At a cutoff of 12.5 in pregnancy, Rondung et al. (2024) found sensitivity of .61 (substantially higher than in our sample), specificity roughly equivalent to ours, a PPV of .39 (lower than in our sample) and an NPV of .98 (higher than in our sample). Levis et al. (2019), as in our study, found no notable difference in ROC for pregnancy and the postpartum, and found sensitivity and specificity comparable with Rondung et al. (2024) but did not report PPV or NPV. Despite some differences from these recent large meta-analyses, our values are not very different the range of some other Australian validation studies, such as a study of postpartum women (n = 238) by Matthey et al. (2001), although other studies found sensitivity slightly higher than our upper 95% CI range. Barnett et al. (1999) also found poor PPV for detecting Major Depression from the EPDS in Anglo-celtic (n = 105, PPV_{12.5 cutoff} = 40%), Arabic (n = 98, PPV_{12.5 cutoff} = 38.5%) and Vietnamese (n = 113, PPV_{12.5 cutoff} =50%) postpartum women in Australia. At a similar cutoff value to our optimal cutoff, Austin et al. (2005) reported a PPV of 12.4% antenatally (cutoff of 5.5, n = 1296).

Overall, despite the sensitivity seen in our sample when using the usual cutoff of 13 and above, we suggest that the increased PPV at this value is more important when relying on the EPDS for clinical purposes, and the recommended cutoff for use in Australia should not be changed as a result of our findings. Based on our findings, however, the Centre of Perinatal Excellence (COPE) (2023) recommendation to arrange further assessment of perinatal women with an EPDS score of 13 or more would result in twice the number of further assessments than cases identified as a result of this process requiring considerable mental health service resources, if these referrals resulted in further mental healthcare consultations. In reality, not all women who are referred for further investigation or treatment following an EPDS administration go on to access professional mental health assessment and care (Lee-Carbon et al., 2022). However, this highlights the need for clinicians to not rely on a screening measure such as the EPDS alone to inform referral for further mental health assessment and care but requires further enquiry and assessment to clarify and ensure appropriate referral. Based on our findings, one in five individuals scoring less than 13 on the EPDS who may need support and would likely receive a diagnosis, may be missed according to this cutoff rule. These women may not access specialized mental healthcare, from which they would almost certainly benefit.

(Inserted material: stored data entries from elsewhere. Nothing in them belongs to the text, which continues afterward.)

-- ==== Sys2Proof/Machine/CmdDev.lean ====
section
/-! DEFINITION. The DEV, CHAN, SLOT, FEED and TWIN commands, and CONE.STATUS (17 R445, R449 to R458, R462). -/
namespace Sys2Proof.Machine
open Sys2Proof

/-- STATE frames of the hearth reach the device (17 R445): it holds the hearth, or has its hearth-state block. -/
def hearthSeen (s : State) (h : Nat) : Bool := hearthOurs s h || decide (tabGet (0 : BitVec 64) s.hblocks h ≠ 0)

/-- Check 8 for a command that reads. -/
def readHearth (s : State) (h : Nat) (f : State → State × Nat × List Byte) : State × Nat × List Byte :=
  if hearthSeen s h then f s else (s, 0x204, [])

/-- Check 8 for a command that reads a channel. -/
def readChan (s : State) (c : Nat) (f : State → State × Nat × List Byte) : State × Nat × List Byte :=
  readHearth s (c / 64) fun s => if chanThere s c then f s else (s, 0x201, [])

/-- A signed number as a 32-bit word. -/
def word32 (x : Int) : Nat := (BitVec.ofInt 32 x).toNat

/-- What is left of a span that began at `since`, in ms rounded up. -/
def msLeft (since span now : Nat) : Nat := ceilNat (since + span - now) 1000000

/-! DEV. -/

/-- The source at an entry of the sequence table (17 R452). -/
def seqSource (e : Nat) : Nat :=
  if e = 0 then srcDevice
  else if e ≤ 1024 then srcChan (e - 1)
  else if e ≤ 1280 then srcSlot (e - 1025)
  else if e ≤ 1296 then srcHearth (e - 1281)
  else if e ≤ 1312 then srcGroup (e - 1297)
  else if e ≤ 1341 then srcLaneC (e - 1313)
  else if e ≤ 1381 then srcLaneH (e - 1342)
  else if e ≤ 2405 then srcEngine (e - 1382)
  else if e ≤ 2421 then srcCluster (e - 2406)
  else if e ≤ 2427 then srcIsland (e - 2422)
  else if e = 2428 then srcPartner else srcWorks

/-- The source of an entry has a record admitted: its seen bit. -/
def entrySeen (s : State) (e : Nat) : Bool := decide (e < 2430) && s.log.seen.contains (seqSource e)

/-- Part 0 of a snapshot, 640 bytes (17 R451). -/
def summary0 (s : State) : List Byte :=
  toLe 8 s.log.head ++ toLe 8 s.time.tai ++ toLe 8 (deviceId s) ++ toLe 4 (bootWord s) ++ toLe 4 (imgVersion s s.boot.image) ++
  toLe 2 (imgSvn s s.boot.image) ++ toLe 2 (rollback s) ++ toLe 4 s.boot.bootCount.toNat ++ toLe 8 s.coll.fsw.toNat ++
  toLe 2 (worksAddr s) ++ toLe 1 (worksRole s) ++ toLe 1 s.time.state.val ++ toLe 1 s.pair.state.val ++ toLe 1 (devStateField s) ++
  toLe 1 (adoptedMask s) ++ toLe 1 (lentMask s) ++ toLe 1 (b2n s.pair.laneLive + 2 * b2n s.pair.pulseLive) ++ toLe 1 0xA1 ++ toLe 2 0 ++
  toLe 4 s.boot.mcount.toNat ++ (List.range 8).flatMap (fun i => hashBytes (s.boot.slots.getD i 0)) ++
  (List.range 16).flatMap (fun h => toLe 8 (tabGet (0 : BitVec 64) s.hblocks h).toNat) ++ hashBytes s.books.digest ++ toLe 16 0

/-- Part 1, 816 bytes: the channel states, then the seen map (17 R452). -/
def summary1 (s : State) : List Byte := statePairs s 0 512 ++ toLe 304 (packBits ((List.range 2430).map (entrySeen s)))

/-- Parts 2 to 6, 9,920 bytes: the sequence table (17 R452). -/
def summarySeqs (s : State) : List Byte :=
  (List.range 2480).flatMap fun e => toLe 4 (if entrySeen s e then lastSeq s (seqSource e) else 0)

/-- Offset and length of a part in the snapshot. -/
def summaryPart (p : Nat) : Nat × Nat := if p = 0 then (0, 640) else if p = 1 then (640, 816) else (1456 + 1984 * (p - 2), 1984)

/-- DEV.SUMMARY (17 R450). -/
def devSummary (src : CmdSrc) (part : BitVec 8) (s : State) : State :=
  runCmd s src 0x0101 [part] fun s =>
    let p := part.toNat
    let m := srcBox s src
    if p = 0 ∨ p = 0xFF then
      if p = 0xFF ∧ !(reqDma m) then (s, 0x102, [])
      else
        let all := summary0 s ++ summary1 s ++ summarySeqs s
        (updBox s src fun m => { m with snapshot := all, snapIndex := s.log.head }, 0, if p = 0 then all.take 640 else all)
    else if m.snapshot.isEmpty then (s, 6, [])
    else (s, 0, sliceBytes m.snapshot (summaryPart p).1 (summaryPart p).2)

def execDevSummary (src : CmdSrc) (part : BitVec 8) (s : State) : Host.Outcome State Fault Refusal := .next (devSummary src part s)

/-- DEV.FENCE: it started once every earlier command was DONE (17 R446, R449). -/
def devFence (src : CmdSrc) (s : State) : State := runCmd s src 0x0102 [] fun s => (s, 0, bodyOf [(64, s.log.head)])

def execDevFence (src : CmdSrc) (s : State) : Host.Outcome State Fault Refusal := .next (devFence src s)

/-- The reset would discharge powered gates: a hearth that it resets (11 R304) has a channel in Ramping, Full, Good or Held. -/
def unprotected (s : State) : Bool :=
  (List.range 8).any fun h =>
    let H := s.hearth h
    !(H.held && decide (H.holder = .cross) && !H.admitting) &&
      (List.range 64).any fun k => chanIn s (64 * h + k) [.ramping, .full, .good, .held]

/-- DEV.RESET: the reset starts 10 µs after the response is written (17 R449). -/
def devReset (src : CmdSrc) (key : BitVec 32) (force : Bool) (s : State) : State :=
  runCmd s src 0x0103 (bodyOf [(32, key.toNat), (8, b2n force)]) fun s =>
    if key ≠ 0xA55A then (s, 3, []) else if !force && unprotected s then (s, 7, []) else (s, 0, [])

def execDevReset (src : CmdSrc) (key : BitVec 32) (force : Bool) (s : State) : Host.Outcome State Fault Refusal :=
  .next (devReset src key force s)

/-- DEV_RESET_DELAY_EXPIRY (17 R449): the reset of a DEV.RESET, or of an FW.ACTIVATE with RESET, that has been answered. -/
def devResetDelayExpiry (s : State) : State := if s.boot.resetDue then deviceReset s else s

def execDevResetDelayExpiry (s : State) : Host.Outcome State Fault Refusal := .next (devResetDelayExpiry s)

/-! CHAN. -/

/-- Post a request bit to the channel's REQ port; the command ends when the Sitter has read it (17 R454; 09 R237). -/
def postRequest (s : State) (src : CmdSrc) (c bit : Nat) : State :=
  let s := s.updChan c fun A => { A with req := A.req ||| BitVec.ofNat 4 bit }
  updBox s src fun m => { m with acted := some (c, bit) }

/-- A CHAN command that acts: check 8, then its own statuses and its effect by the observed state. -/
def chanCmd (src : CmdSrc) (op : Nat) (c : Nat) (f : ChState → State → State) (s : State) : State :=
  runLater s src op (bodyOf [(16, c)]) fun s =>
    if !hearthOurs s (c / 64) then setAnswer s src 0x204 []
    else if !chanThere s c then setAnswer s src 0x201 []
    else f (s.chan c).obs s

/-- Done at once, without a request to the Sitter: STATE, and ACTED 0. -/
def notActed (s : State) (src : CmdSrc) (x : ChState) : State := setAnswer s src 0 (bodyOf [(8, stCode x), (8, 0)])

/-- CHAN.ON: the host consent flag is set, and ON is posted in Off (17 R454, R455). -/
def chanOn (src : CmdSrc) (c : Chan) (s : State) : State :=
  chanCmd src 0x0201 c.val (fun x s =>
    if x = .locked then setAnswer s src 0x202 []
    else
      let s := s.updChan c.val fun A => { A with hostOn := true }
      if x = .off then postRequest s src c.val 4 else notActed s src x) s

def execChanOn (src : CmdSrc) (c : Chan) (s : State) : Host.Outcome State Fault Refusal := .next (chanOn src c s)

/-- CHAN.OFF: the host consent flag is cleared, and OFF is posted but in Vacant and Off (17 R454, R455). -/
def chanOff (src : CmdSrc) (c : Chan) (s : State) : State :=
  chanCmd src 0x0202 c.val (fun x s =>
    if x = .locked then setAnswer s src 0x202 []
    else if x = .held then setAnswer s src 0x203 []
    else
      let s := s.updChan c.val fun A => { A with hostOn := false }
      if x = .vacant ∨ x = .off then notActed s src x else postRequest s src c.val 2) s

def execChanOff (src : CmdSrc) (c : Chan) (s : State) : Host.Outcome State Fault Refusal := .next (chanOff src c s)

/-- CHAN.RESET (17 R454; 02 R69). -/
def chanReset (src : CmdSrc) (c : Chan) (s : State) : State :=
  chanCmd src 0x0203 c.val (fun x s =>
    if x = .vacant ∨ x = .held then setAnswer s src 0x203 [] else postRequest s src c.val 8) s

def execChanReset (src : CmdSrc) (c : Chan) (s : State) : Host.Outcome State Fault Refusal := .next (chanReset src c s)

/-- The envelope word of a channel in service: the hearth's, and for an adopted channel what the partner Book gives (09 R239). -/
def envelopeOf (s : State) (c : Nat) : Nat :=
  if c < 512 then (s.cell c).env.word.toNat
  else match partnerBook s with
    | some b => (envOf b (c - 512)).word.toNat
    | none => 0

/-- FLAGS of the channel block (17 R456). -/
def chanFlags (s : State) (c : Nat) (remote : Bool) : Nat :=
  let A := s.chan c
  let home := decide (A.sitter = some c) && (decide (A.cone = some c) || decide (A.cone = some (c + 512)))
  if remote then 1 + 128 * b2n (twinView s c).isSome
  else
    2 * b2n A.consented + 4 * b2n A.hostOn + 8 * b2n A.allocated + 16 * b2n (A.sitter.isSome && decide (A.sitter = A.cone)) +
      32 * b2n (A.sitter.isSome && !home) + 64 * b2n A.sitter.isNone + 128 * b2n (twinView s c).isSome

Early child and family health service nurses, as well as general practitioners, midwives, and obstetricians who all provide care for women in the perinatal period, would benefit from further training in identification and management of anxiety and depression among women; this may assist in ensuring that only women with significant clinical needs are referred and women with significant symptoms and impairment are not overlooked. In addition, to increase the accuracy of women’s responses, health professionals should not rely on screening measures alone and ensure further enquiry, assessment and a trusted environment where mental health symptoms can be clarified and support provided (Kingston et al., 2015).

In his 30-year reflection on the use of the EPDS, the original author Cox (2019) reiterates that the use of the EPDS should be limited to its initial intended purposes as a screening measure for use in maternity services for maternal depression. In addition, he recommends that the scale’s validity and appropriate cutoffs must also be confirmed for a particular population and, importantly, combined with follow-up consultations with the mother about her mental health prior to a mental health referral (Cox, 2019). Given the relatively poor PPV in our sample, we echo these suggestions to avoid the use of the EPDS as a one-step screening tool which alone determines the next course of action and encourage the use of a range of tools and consultation before progressing to a full mental health evaluation. As per the current guidelines for provision of mental health care in the perinatal period in Australia (COPE, 2023) and the United Kingdom (The National Institute for Health and Care Excellence [NICE], 2014), screening should always take place as part of an integrated psychosocial health assessment.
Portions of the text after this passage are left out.